[英]Conditional NaN filling not changing column or making all None
I have a df with a column, Critic_Score, that has NaN values.我有一个 df,其中有一列 Critic_Score,它具有 NaN 值。 I am trying to replace them with the average of the Critic Scores from the same platform.我试图用来自同一平台的评论家分数的平均值替换它们。 This question has been asked on stack overflow several times and I used 4 suggestions that did not give me the desired output. Please tell me how to fix this.这个问题已经在堆栈溢出上被问过好几次了,我使用了 4 个建议,但没有给我所需的 output。请告诉我如何解决这个问题。

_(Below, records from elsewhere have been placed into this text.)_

/-- A severity as a number (R201). -/
def Severity.number : Severity → Nat
  | .minor => 1
  | .degraded => 2
  | .fatal => 3

/-- The table of the JOINT record (R201). -/
def JointResult.rows (j : JointResult) : List LayoutRow :=
  let m := j.measurement.getD ⟨0, 0, 0, 0, 0, 0, 0⟩
  let verdict := match j.verdict with
    | .ok => 0
    | .excess => 1
    | .insufficient => 2
    | .nonwet => 3
    | .bridge => 4
    | .unreadable => 5
  let cause := match j.cause with
    | none => 0
    | some .truncated => 1
    | some .damaged => 2
    | some .noValid => 3
    | some .lowValid => 4
    | some .saturated => 5
    | some .openSetFull => 6
    | some .notReached => 7
  let defects := j.defects.excess.toNat + 2 * j.defects.insufficient.toNat + 4 * j.defects.nonwet.toNat
    + 8 * j.defects.bridge.toNat
  let flags := j.order.toNat + 2 * j.incomplete.toNat + 4 * j.advisory.toNat
  let presence := j.measurement.isSome.toNat + 2 * j.bridgedRows.isSome.toNat
  [⟨0, 1, 1⟩, ⟨1, 1, verdict⟩, ⟨2, 1, cause⟩, ⟨3, 1, defects⟩, ⟨4, 1, flags⟩, ⟨5, 1, presence⟩,
    ⟨6, 1, j.bridgedRows.getD 0⟩, ⟨7, 1, 0⟩, ⟨8, 2, j.frame.toNat⟩, ⟨10, 2, j.index⟩, ⟨12, 2, j.label.toNat⟩,
    ⟨14, 2, m.qValid⟩, ⟨16, 2, m.qSat⟩, ⟨18, 2, m.qFlat⟩, ⟨20, 2, m.qSlope⟩, ⟨22, 2, m.qSteep⟩, ⟨24, 2, m.qDark⟩,
    ⟨26, 2, m.bm⟩, ⟨28, 4, 0⟩]

/-- The table of the BOARD record (R201). -/
def BoardResult.rows (r : BoardResult) : List LayoutRow :=
  let verdict := match r.verdict with
    | .pass => 0
    | .reject => 1
  let flags := r.late.toNat + 2 * r.notImaged.toNat + 4 * r.unmatched.toNat + 8 * r.truncated.toNat
    + 16 * r.timeout.toNat
  let action := match r.action with
    | .none => 0
    | .driven => 1
    | .cut => 2
    | .forced => 3
    | .off => 4
  [⟨0, 1, 2⟩, ⟨1, 1, verdict⟩, ⟨2, 1, flags⟩, ⟨3, 1, action⟩, ⟨4, 2, r.frame.toNat⟩, ⟨6, 2, r.serial.toNat⟩,
    ⟨8, 4, r.programId.toNat⟩, ⟨12, 2, r.counts.ok⟩, ⟨14, 2, r.counts.excess⟩, ⟨16, 2, r.counts.insufficient⟩,
    ⟨18, 2, r.counts.nonwet⟩, ⟨20, 2, r.counts.bridge⟩, ⟨22, 2, r.counts.unreadable⟩, ⟨24, 2, r.lost⟩, ⟨26, 6, 0⟩]

/-- The table of the NOTICE record (R201). -/
def NoticeResult.rows (r : NoticeResult) : List LayoutRow :=
  [⟨0, 1, 3⟩, ⟨1, 1, r.error.code.numbers.1⟩, ⟨2, 1, r.error.code.numbers.2⟩, ⟨3, 1, r.error.severity.number⟩,
    ⟨4, 1, r.replacement.toNat + 2 * r.overflow.toNat⟩, ⟨5, 1, 0⟩, ⟨6, 2, r.error.serial.toNat⟩,
    ⟨8, 8, r.error.addr.toNat⟩, ⟨16, 1, r.error.master.toNat⟩, ⟨17, 15, 0⟩]

/-- The table of a record, by its kind (R201). -/
def RingRecord.rows : RingRecord → List LayoutRow
  | .joint r => r.rows
  | .board r => r.rows
  | .notice r => r.rows

/-- The rows of a log entry, from its offset on (R203). -/
def ErrorLog.rows (l : ErrorLog) (offset : Nat) : List LayoutRow :=
  match l.held with
  | none => [⟨offset, 16, 0⟩]
  | some e =>
    [⟨offset, 1, e.code.numbers.2⟩, ⟨offset + 1, 1, e.severity.number⟩, ⟨offset + 2, 1, l.overflow.toNat⟩,
      ⟨offset + 3, 1, e.master.toNat⟩, ⟨offset + 4, 2, e.serial.toNat⟩, ⟨offset + 6, 2, 0⟩,
      ⟨offset + 8, 8, e.addr.toNat⟩]

/-- The rows of a port, from its offset on (R203). -/
def Port.rows (p : Port) (offset : Nat) : List LayoutRow :=
  let containment := match p.containment with
    | .opened => 0
    | .contained => 1
  let policy := match p.policy with
    | .mark => 0
    | .contain => 1
  let failResponse := match p.failResponse with
    | .allOnes => 0
    | .error => 1
  [⟨offset, 1, containment⟩, ⟨offset + 1, 1, policy⟩, ⟨offset + 2, 1, failResponse⟩, ⟨offset + 3, 1, 0⟩]

/-- The state of a bank as a number, and the program ID shown for it, 0 while it is EMPTY or LOADING (R5, R203). -/
def Bank.shown : Bank → Nat × Nat
  | .empty => (0, 0)
  | .loading _ => (1, 0)
  | .ready p => (2, p.header.programId.toNat)
  | .active p => (3, p.header.programId.toNat)

/-- The table of the status block (R203). -/
def Block.statusRows (b : Block) : List LayoutRow :=
  let cause := match b.decoder.resetCause with
    | .power => 1
    | .pin => 2
    | .command => 3
  let outcome := match b.decoder.lastOutcome with
    | .none => 0
    | .done => 1
    | .started => 2
    | .busy => 3
    | .badArgument => 4
    | .wrongState => 5
    | .unknownKind => 6
  let target := match b.store.record.target with
    | some .bank0 => 0
    | some .bank1 => 1
    | none => 0xFF
  let loadOutcome := match b.store.record.outcome with
    | none => 0
    | some .loaded => 1
    | some .format => 2
    | some .geometry => 3
    | some .lanes => 4
    | some .recipe => 5
    | some .jointOrder => 6
    | some .jointRange => 7
    | some .gap => 8
    | some .windowOverlap => 9
    | some .fetchError => 10
    | some .aborted => 11
  let frame := match b.tracker.state with
    | .idle => 0
    | .opened => 1
    | .closing => 2
  let gate := match b.line.gateMode with
    | .off => 0
    | .active => 1
    | .held => 2
  let ring := match b.writer.ring with
    | some r => (r.base.toNat, r.size, r.irqOn.toNat)
    | none => (0, 0, 0)
  [⟨0x00, 4, b.blockSequence.toNat⟩, ⟨0x04, 1, cause⟩, ⟨0x05, 1, b.decoder.resetPending.toNat⟩, ⟨0x06, 1, outcome⟩,
    ⟨0x07, 1, 0⟩, ⟨0x08, 4, b.decoder.commandCount.toNat⟩, ⟨0x0C, 4, b.decoder.lastKind.toNat⟩,
    ⟨0x10, 1, b.store.bank0.shown.1⟩, ⟨0x11, 1, b.store.bank1.shown.1⟩, ⟨0x12, 1, target⟩, ⟨0x13, 1, loadOutcome⟩,
    ⟨0x14, 2, b.store.record.index⟩, ⟨0x16, 2, 0⟩, ⟨0x18, 4, b.store.bank0.shown.2⟩, ⟨0x1C, 4, b.store.bank1.shown.2⟩,
    ⟨0x20, 1, frame⟩, ⟨0x21, 1, gate⟩, ⟨0x22, 1, b.line.queue.length⟩, ⟨0x23, 1, 0⟩, ⟨0x24, 2, b.tracker.number.toNat⟩,
    ⟨0x26, 2, b.line.untracked⟩, ⟨0x28, 4, b.line.position.toNat⟩]
    ++ b.capture.rows 0x2C ++ b.system.rows 0x30
    ++ [⟨0x34, 2, b.memory.responseLimit⟩, ⟨0x36, 2, 0⟩, ⟨0x38, 4, b.writer.producer.toNat⟩, ⟨0x3C, 4, b.writer.drops⟩,
      ⟨0x40, 8, ring.1⟩, ⟨0x48, 4, ring.2.1⟩, ⟨0x4C, 1, ring.2.2⟩, ⟨0x4D, 3, 0⟩]
    ++ b.logs.capture.rows 0x50 ++ b.logs.system.rows 0x60 ++ b.logs.memory.rows 0x70 ++ b.logs.line.rows 0x80
    ++ [⟨0x90, 112, 0⟩]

This is a subset of the df:这是 df 的一个子集:
x[['Platform','Critic_Score']].head()
Platform Critic_Score
0 wii 76.0
1 nes NaN
2 wii 82.0
3 wii 80.0
4 gb NaN
More information on the original df:有关原始 df 的更多信息:
x.head().to_dict('list')
{'Name': ['wii sports',
'super mario bros.',
'mario kart wii',
'wii sports resort',
'pokemon red/pokemon blue'],
'Platform': ['wii', 'nes', 'wii', 'wii', 'gb'],
'Year_of_Release': [2006.0, 1985.0, 2008.0, 2009.0, 1996.0],
'Genre': ['sports', 'platform', 'racing', 'sports', 'role-playing'],
'NA_sales': [41.36, 29.08, 15.68, 15.61, 11.27],
'EU_sales': [28.96, 3.58, 12.76, 10.93, 8.89],
'JP_sales': [3.77, 6.81, 3.79, 3.28, 10.22],
'Other_sales': [8.45, 0.77, 3.29, 2.95, 1.0],
'Critic_Score': [76.0, nan, 82.0, 80.0, nan],
'User_Score': ['8', nan, '8.3', '8', nan],
'Rating': ['E', nan, 'E', 'E', nan]}
These are the statements I tried followed by their output:这些是我在其 output 之后尝试的声明:
1. 1.
x['Critic_Score'] = x['Critic_Score'].fillna(x.groupby('Platform')['Critic_Score'].transform('mean'), inplace = True)
0 None
1 None
2 None
3 None
4 None
Name: Critic_Score, dtype: object
x.loc[x.Critic_Score.isnull(), 'Critic_Score'] = x.groupby('Platform').Critic_Score.transform('mean')
#no change in column
0 76.0
1 NaN
2 82.0
3 80.0
4 NaN
x['Critic_Score'] = x.groupby('Platform')['Critic_Score']\
.transform(lambda y: y.fillna(y.mean()))
#no change in column
0 76.0
1 NaN
2 82.0
3 80.0
4 NaN
Name: Critic_Score, dtype: float64
x['Critic_Score']=x.groupby('Platform')['Critic_Score'].apply(lambda y:y.fillna(y.mean()))
x['Critic_Score'].head()
Out[73]:
0 76.0
1 NaN
2 82.0
3 80.0
4 NaN
Name: Critic_Score, dtype: float64
x.update(
x.groupby('Platform').Critic_Score.transform('mean'),
overwrite=False)
First you create a new df with the same number of rows but with the platform average on every row.首先,您创建一个新的 df,它具有相同的行数,但每行的平台平均值。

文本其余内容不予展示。